- [Your goal]
Search the records for the string "Machine", and show each line where it appears.

- [Source records]
-- ==== Sys2Proof/Laws/State.lean ====
section
/-! SUPPORT. One lemma per field per named update of State: what the update makes of the field. -/

namespace Sys2Proof.Machine

@[simp] theorem setRdy_sr (s : State) (v : Bool) : (s.setRdy v).sr = s.sr := rfl
@[simp] theorem setRdy_din (s : State) (v : Bool) : (s.setRdy v).din = s.din := rfl
@[simp] theorem setRdy_cnt (s : State) (v : Bool) : (s.setRdy v).cnt = s.cnt := rfl
@[simp] theorem setRdy_br (s : State) (v : Bool) : (s.setRdy v).br = s.br := rfl
@[simp] theorem setRdy_rdy (s : State) (v : Bool) : (s.setRdy v).rdy = v := rfl
@[simp] theorem setRdy_en (s : State) (v : Bool) : (s.setRdy v).en = s.en := rfl
@[simp] theorem setRdy_conflict (s : State) (v : Bool) : (s.setRdy v).conflict = s.conflict := rfl
@[simp] theorem setRdy_seq (s : State) (v : Bool) : (s.setRdy v).seq = s.seq := rfl
@[simp] theorem setRdy_outd (s : State) (v : Bool) : (s.setRdy v).outd = s.outd := rfl
@[simp] theorem setRdy_outb (s : State) (v : Bool) : (s.setRdy v).outb = s.outb := rfl
@[simp] theorem setRdy_events (s : State) (v : Bool) : (s.setRdy v).events = s.events := rfl
@[simp] theorem setRdy_result (s : State) (v : Bool) : (s.setRdy v).result = s.result := rfl
@[simp] theorem setRdy_draws (s : State) (v : Bool) : (s.setRdy v).draws = s.draws := rfl

@[simp] theorem setEn_sr (s : State) (v : Bool) : (s.setEn v).sr = s.sr := rfl
@[simp] theorem setEn_din (s : State) (v : Bool) : (s.setEn v).din = s.din := rfl
@[simp] theorem setEn_cnt (s : State) (v : Bool) : (s.setEn v).cnt = s.cnt := rfl
@[simp] theorem setEn_br (s : State) (v : Bool) : (s.setEn v).br = s.br := rfl
@[simp] theorem setEn_rdy (s : State) (v : Bool) : (s.setEn v).rdy = s.rdy := rfl
@[simp] theorem setEn_en (s : State) (v : Bool) : (s.setEn v).en = v := rfl
@[simp] theorem setEn_conflict (s : State) (v : Bool) : (s.setEn v).conflict = s.conflict := rfl
@[simp] theorem setEn_seq (s : State) (v : Bool) : (s.setEn v).seq = s.seq := rfl
@[simp] theorem setEn_outd (s : State) (v : Bool) : (s.setEn v).outd = s.outd := rfl
@[simp] theorem setEn_outb (s : State) (v : Bool) : (s.setEn v).outb = s.outb := rfl
@[simp] theorem setEn_events (s : State) (v : Bool) : (s.setEn v).events = s.events := rfl
@[simp] theorem setEn_result (s : State) (v : Bool) : (s.setEn v).result = s.result := rfl
@[simp] theorem setEn_draws (s : State) (v : Bool) : (s.setEn v).draws = s.draws := rfl

@[simp] theorem recordQuery_sr (s : State) : s.recordQuery.sr = s.sr := rfl
@[simp] theorem recordQuery_din (s : State) : s.recordQuery.din = s.din := rfl
@[simp] theorem recordQuery_cnt (s : State) : s.recordQuery.cnt = s.cnt := rfl
@[simp] theorem recordQuery_br (s : State) : s.recordQuery.br = s.br := rfl
@[simp] theorem recordQuery_rdy (s : State) : s.recordQuery.rdy = s.rdy := rfl
@[simp] theorem recordQuery_en (s : State) : s.recordQuery.en = s.en := rfl
@[simp] theorem recordQuery_conflict (s : State) : s.recordQuery.conflict = s.busy := rfl
@[simp] theorem recordQuery_seq (s : State) : s.recordQuery.seq = s.seq := rfl
@[simp] theorem recordQuery_outd (s : State) : s.recordQuery.outd = s.outd := rfl
@[simp] theorem recordQuery_outb (s : State) : s.recordQuery.outb = s.outb := rfl
@[simp] theorem recordQuery_events (s : State) : s.recordQuery.events = s.events := rfl
@[simp] theorem recordQuery_result (s : State) : s.recordQuery.result = s.result := rfl
@[simp] theorem recordQuery_draws (s : State) : s.recordQuery.draws = s.draws := rfl

@[simp] theorem setSr_sr (s : State) (v : Byte) : (s.setSr v).sr = v := rfl
@[simp] theorem setSr_din (s : State) (v : Byte) : (s.setSr v).din = s.din := rfl
@[simp] theorem setSr_cnt (s : State) (v : Byte) : (s.setSr v).cnt = s.cnt := rfl
@[simp] theorem setSr_br (s : State) (v : Byte) : (s.setSr v).br = s.br := rfl
@[simp] theorem setSr_rdy (s : State) (v : Byte) : (s.setSr v).rdy = s.rdy := rfl
@[simp] theorem setSr_en (s : State) (v : Byte) : (s.setSr v).en = s.en := rfl
@[simp] theorem setSr_conflict (s : State) (v : Byte) : (s.setSr v).conflict = s.conflict := rfl
@[simp] theorem setSr_seq (s : State) (v : Byte) : (s.setSr v).seq = s.seq := rfl
@[simp] theorem setSr_outd (s : State) (v : Byte) : (s.setSr v).outd = s.outd := rfl
@[simp] theorem setSr_outb (s : State) (v : Byte) : (s.setSr v).outb = s.outb := rfl
@[simp] theorem setSr_events (s : State) (v : Byte) : (s.setSr v).events = s.events := rfl
@[simp] theorem setSr_result (s : State) (v : Byte) : (s.setSr v).result = s.result := rfl
@[simp] theorem setSr_draws (s : State) (v : Byte) : (s.setSr v).draws = s.draws := rfl

@[simp] theorem setCnt_sr (s : State) (v : Count) : (s.setCnt v).sr = s.sr := rfl
@[simp] theorem setCnt_din (s : State) (v : Count) : (s.setCnt v).din = s.din := rfl
@[simp] theorem setCnt_cnt (s : State) (v : Count) : (s.setCnt v).cnt = v := rfl
@[simp] theorem setCnt_br (s : State) (v : Count) : (s.setCnt v).br = s.br := rfl
@[simp] theorem setCnt_rdy (s : State) (v : Count) : (s.setCnt v).rdy = s.rdy := rfl
@[simp] theorem setCnt_en (s : State) (v : Count) : (s.setCnt v).en = s.en := rfl
@[simp] theorem setCnt_conflict (s : State) (v : Count) : (s.setCnt v).conflict = s.conflict := rfl
@[simp] theorem setCnt_seq (s : State) (v : Count) : (s.setCnt v).seq = s.seq := rfl
@[simp] theorem setCnt_outd (s : State) (v : Count) : (s.setCnt v).outd = s.outd := rfl
@[simp] theorem setCnt_outb (s : State) (v : Count) : (s.setCnt v).outb = s.outb := rfl
@[simp] theorem setCnt_events (s : State) (v : Count) : (s.setCnt v).events = s.events := rfl
@[simp] theorem setCnt_result (s : State) (v : Count) : (s.setCnt v).result = s.result := rfl
@[simp] theorem setCnt_draws (s : State) (v : Count) : (s.setCnt v).draws = s.draws := rfl

@[simp] theorem setSeq_sr (s : State) (p : SeqPosition) : (s.setSeq p).sr = s.sr := rfl
@[simp] theorem setSeq_din (s : State) (p : SeqPosition) : (s.setSeq p).din = s.din := rfl
@[simp] theorem setSeq_cnt (s : State) (p : SeqPosition) : (s.setSeq p).cnt = s.cnt := rfl
@[simp] theorem setSeq_br (s : State) (p : SeqPosition) : (s.setSeq p).br = s.br := rfl
@[simp] theorem setSeq_rdy (s : State) (p : SeqPosition) : (s.setSeq p).rdy = s.rdy := rfl
@[simp] theorem setSeq_en (s : State) (p : SeqPosition) : (s.setSeq p).en = s.en := rfl
@[simp] theorem setSeq_conflict (s : State) (p : SeqPosition) : (s.setSeq p).conflict = s.conflict := rfl
@[simp] theorem setSeq_seq (s : State) (p : SeqPosition) : (s.setSeq p).seq = p := rfl
@[simp] theorem setSeq_outd (s : State) (p : SeqPosition) : (s.setSeq p).outd = s.outd := rfl
@[simp] theorem setSeq_outb (s : State) (p : SeqPosition) : (s.setSeq p).outb = s.outb := rfl
@[simp] theorem setSeq_events (s : State) (p : SeqPosition) : (s.setSeq p).events = s.events := rfl
@[simp] theorem setSeq_result (s : State) (p : SeqPosition) : (s.setSeq p).result = s.result := rfl
@[simp] theorem setSeq_draws (s : State) (p : SeqPosition) : (s.setSeq p).draws = s.draws := rfl

@[simp] theorem setOutd_sr (s : State) (v : Byte) : (s.setOutd v).sr = s.sr := rfl
@[simp] theorem setOutd_din (s : State) (v : Byte) : (s.setOutd v).din = s.din := rfl
@[simp] theorem setOutd_cnt (s : State) (v : Byte) : (s.setOutd v).cnt = s.cnt := rfl
@[simp] theorem setOutd_br (s : State) (v : Byte) : (s.setOutd v).br = s.br := rfl
@[simp] theorem setOutd_rdy (s : State) (v : Byte) : (s.setOutd v).rdy = s.rdy := rfl
@[simp] theorem setOutd_en (s : State) (v : Byte) : (s.setOutd v).en = s.en := rfl
@[simp] theorem setOutd_conflict (s : State) (v : Byte) : (s.setOutd v).conflict = s.conflict := rfl
@[simp] theorem setOutd_seq (s : State) (v : Byte) : (s.setOutd v).seq = s.seq := rfl
@[simp] theorem setOutd_outd (s : State) (v : Byte) : (s.setOutd v).outd = v := rfl
@[simp] theorem setOutd_outb (s : State) (v : Byte) : (s.setOutd v).outb = s.outb := rfl
@[simp] theorem setOutd_events (s : State) (v : Byte) : (s.setOutd v).events = s.events := rfl
@[simp] theorem setOutd_result (s : State) (v : Byte) : (s.setOutd v).result = s.result := rfl
@[simp] theorem setOutd_draws (s : State) (v : Byte) : (s.setOutd v).draws = s.draws := rfl

@[simp] theorem setOutb_sr (s : State) (v : Tribit) : (s.setOutb v).sr = s.sr := rfl
@[simp] theorem setOutb_din (s : State) (v : Tribit) : (s.setOutb v).din = s.din := rfl
@[simp] theorem setOutb_cnt (s : State) (v : Tribit) : (s.setOutb v).cnt = s.cnt := rfl
@[simp] theorem setOutb_br (s : State) (v : Tribit) : (s.setOutb v).br = s.br := rfl
@[simp] theorem setOutb_rdy (s : State) (v : Tribit) : (s.setOutb v).rdy = s.rdy := rfl
@[simp] theorem setOutb_en (s : State) (v : Tribit) : (s.setOutb v).en = s.en := rfl
@[simp] theorem setOutb_conflict (s : State) (v : Tribit) : (s.setOutb v).conflict = s.conflict := rfl
@[simp] theorem setOutb_seq (s : State) (v : Tribit) : (s.setOutb v).seq = s.seq := rfl
@[simp] theorem setOutb_outd (s : State) (v : Tribit) : (s.setOutb v).outd = s.outd := rfl
@[simp] theorem setOutb_outb (s : State) (v : Tribit) : (s.setOutb v).outb = v := rfl
@[simp] theorem setOutb_events (s : State) (v : Tribit) : (s.setOutb v).events = s.events := rfl
@[simp] theorem setOutb_result (s : State) (v : Tribit) : (s.setOutb v).result = s.result := rfl
@[simp] theorem setOutb_draws (s : State) (v : Tribit) : (s.setOutb v).draws = s.draws := rfl

@[simp] theorem answer_sr (s : State) (r : Result) : (s.answer r).sr = s.sr := rfl
@[simp] theorem answer_din (s : State) (r : Result) : (s.answer r).din = s.din := rfl
@[simp] theorem answer_cnt (s : State) (r : Result) : (s.answer r).cnt = s.cnt := rfl
@[simp] theorem answer_br (s : State) (r : Result) : (s.answer r).br = s.br := rfl
@[simp] theorem answer_rdy (s : State) (r : Result) : (s.answer r).rdy = s.rdy := rfl
@[simp] theorem answer_en (s : State) (r : Result) : (s.answer r).en = s.en := rfl
@[simp] theorem answer_conflict (s : State) (r : Result) : (s.answer r).conflict = s.conflict := rfl
@[simp] theorem answer_seq (s : State) (r : Result) : (s.answer r).seq = s.seq := rfl
@[simp] theorem answer_outd (s : State) (r : Result) : (s.answer r).outd = s.outd := rfl
@[simp] theorem answer_outb (s : State) (r : Result) : (s.answer r).outb = s.outb := rfl
@[simp] theorem answer_events (s : State) (r : Result) : (s.answer r).events = s.events := rfl
@[simp] theorem answer_result (s : State) (r : Result) : (s.answer r).result = some r := rfl
@[simp] theorem answer_draws (s : State) (r : Result) : (s.answer r).draws = s.draws := rfl

@[simp] theorem sample_sr (s : State) (m : Bool) : (s.sample m).sr = s.sr := rfl
@[simp] theorem sample_din (s : State) (m : Bool) : (s.sample m).din = m := rfl
@[simp] theorem sample_cnt (s : State) (m : Bool) : (s.sample m).cnt = s.cnt + 1#4 := rfl
@[simp] theorem sample_br (s : State) (m : Bool) : (s.sample m).br = s.br := rfl
@[simp] theorem sample_rdy (s : State) (m : Bool) : (s.sample m).rdy = s.rdy := rfl
@[simp] theorem sample_en (s : State) (m : Bool) : (s.sample m).en = s.en := rfl
@[simp] theorem sample_conflict (s : State) (m : Bool) : (s.sample m).conflict = s.conflict := rfl
@[simp] theorem sample_seq (s : State) (m : Bool) : (s.sample m).seq = s.seq := rfl
@[simp] theorem sample_outd (s : State) (m : Bool) : (s.sample m).outd = s.outd := rfl
@[simp] theorem sample_outb (s : State) (m : Bool) : (s.sample m).outb = s.outb := rfl
@[simp] theorem sample_events (s : State) (m : Bool) : (s.sample m).events = s.events := rfl
@[simp] theorem sample_result (s : State) (m : Bool) : (s.sample m).result = s.result := rfl
@[simp] theorem sample_draws (s : State) (m : Bool) : (s.sample m).draws = s.draws := rfl

@[simp] theorem shift_sr (s : State) : s.shift.sr = shiftIn s.sr s.din := rfl
@[simp] theorem shift_din (s : State) : s.shift.din = s.din := rfl
@[simp] theorem shift_cnt (s : State) : s.shift.cnt = s.cnt + 1#4 := rfl
@[simp] theorem shift_br (s : State) : s.shift.br = s.br := rfl
@[simp] theorem shift_rdy (s : State) : s.shift.rdy = s.rdy := rfl
@[simp] theorem shift_en (s : State) : s.shift.en = s.en := rfl
@[simp] theorem shift_conflict (s : State) : s.shift.conflict = s.conflict := rfl
@[simp] theorem shift_seq (s : State) : s.shift.seq = s.seq := rfl
@[simp] theorem shift_outd (s : State) : s.shift.outd = s.outd := rfl
@[simp] theorem shift_outb (s : State) : s.shift.outb = s.outb := rfl
@[simp] theorem shift_events (s : State) : s.shift.events = s.events := rfl
@[simp] theorem shift_result (s : State) : s.shift.result = s.result := rfl
@[simp] theorem shift_draws (s : State) : s.shift.draws = s.draws := rfl

@[simp] theorem completeByte_sr (s : State) : s.completeByte.sr = s.sr := rfl
@[simp] theorem completeByte_din (s : State) : s.completeByte.din = s.din := rfl
@[simp] theorem completeByte_cnt (s : State) : s.completeByte.cnt = s.cnt := rfl
@[simp] theorem completeByte_br (s : State) : s.completeByte.br = s.sr := rfl
@[simp] theorem completeByte_rdy (s : State) : s.completeByte.rdy = true := rfl
@[simp] theorem completeByte_en (s : State) : s.completeByte.en = s.en := rfl
@[simp] theorem completeByte_conflict (s : State) : s.completeByte.conflict = s.conflict := rfl
@[simp] theorem completeByte_seq (s : State) : s.completeByte.seq = s.seq := rfl
@[simp] theorem completeByte_outd (s : State) : s.completeByte.outd = s.outd := rfl
@[simp] theorem completeByte_outb (s : State) : s.completeByte.outb = s.outb := rfl
@[simp] theorem completeByte_events (s : State) : s.completeByte.events = s.events := rfl
@[simp] theorem completeByte_result (s : State) : s.completeByte.result = s.result := rfl
@[simp] theorem completeByte_draws (s : State) : s.completeByte.draws = s.draws := rfl

@[simp] theorem advance_sr (s : State) : s.advance.sr = s.sr := rfl
@[simp] theorem advance_din (s : State) : s.advance.din = s.din := rfl
@[simp] theorem advance_cnt (s : State) : s.advance.cnt = s.cnt := rfl
@[simp] theorem advance_br (s : State) : s.advance.br = s.br := rfl
@[simp] theorem advance_rdy (s : State) : s.advance.rdy = s.rdy := rfl
@[simp] theorem advance_en (s : State) : s.advance.en = s.en := rfl
@[simp] theorem advance_conflict (s : State) : s.advance.conflict = s.conflict := rfl
@[simp] theorem advance_seq (s : State) : s.advance.seq = s.seq := rfl
@[simp] theorem advance_outd (s : State) : s.advance.outd = s.outd := rfl
@[simp] theorem advance_outb (s : State) : s.advance.outb = s.outb := rfl
@[simp] theorem advance_events (s : State) : s.advance.events = s.events.tail := rfl
@[simp] theorem advance_result (s : State) : s.advance.result = none := rfl
@[simp] theorem advance_draws (s : State) : s.advance.draws = s.draws := rfl

@[simp] theorem offer_sr (s : State) (b : Byte) : (s.offer b).sr = s.sr := rfl
@[simp] theorem offer_din (s : State) (b : Byte) : (s.offer b).din = s.din := rfl
@[simp] theorem offer_cnt (s : State) (b : Byte) : (s.offer b).cnt = s.cnt := rfl
@[simp] theorem offer_br (s : State) (b : Byte) : (s.offer b).br = b := rfl
@[simp] theorem offer_rdy (s : State) (b : Byte) : (s.offer b).rdy = true := rfl
@[simp] theorem offer_en (s : State) (b : Byte) : (s.offer b).en = s.en := rfl
@[simp] theorem offer_conflict (s : State) (b : Byte) : (s.offer b).conflict = s.conflict := rfl
@[simp] theorem offer_seq (s : State) (b : Byte) : (s.offer b).seq = s.seq := rfl
@[simp] theorem offer_outd (s : State) (b : Byte) : (s.offer b).outd = s.outd := rfl
@[simp] theorem offer_outb (s : State) (b : Byte) : (s.offer b).outb = s.outb := rfl
@[simp] theorem offer_events (s : State) (b : Byte) : (s.offer b).events = .consume :: s.events := rfl
@[simp] theorem offer_result (s : State) (b : Byte) : (s.offer b).result = s.result := rfl
@[simp] theorem offer_draws (s : State) (b : Byte) : (s.offer b).draws = s.draws := rfl

end Sys2Proof.Machine
end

- [Exercise result]
namespace Sys2Proof.Machine
end Sys2Proof.Machine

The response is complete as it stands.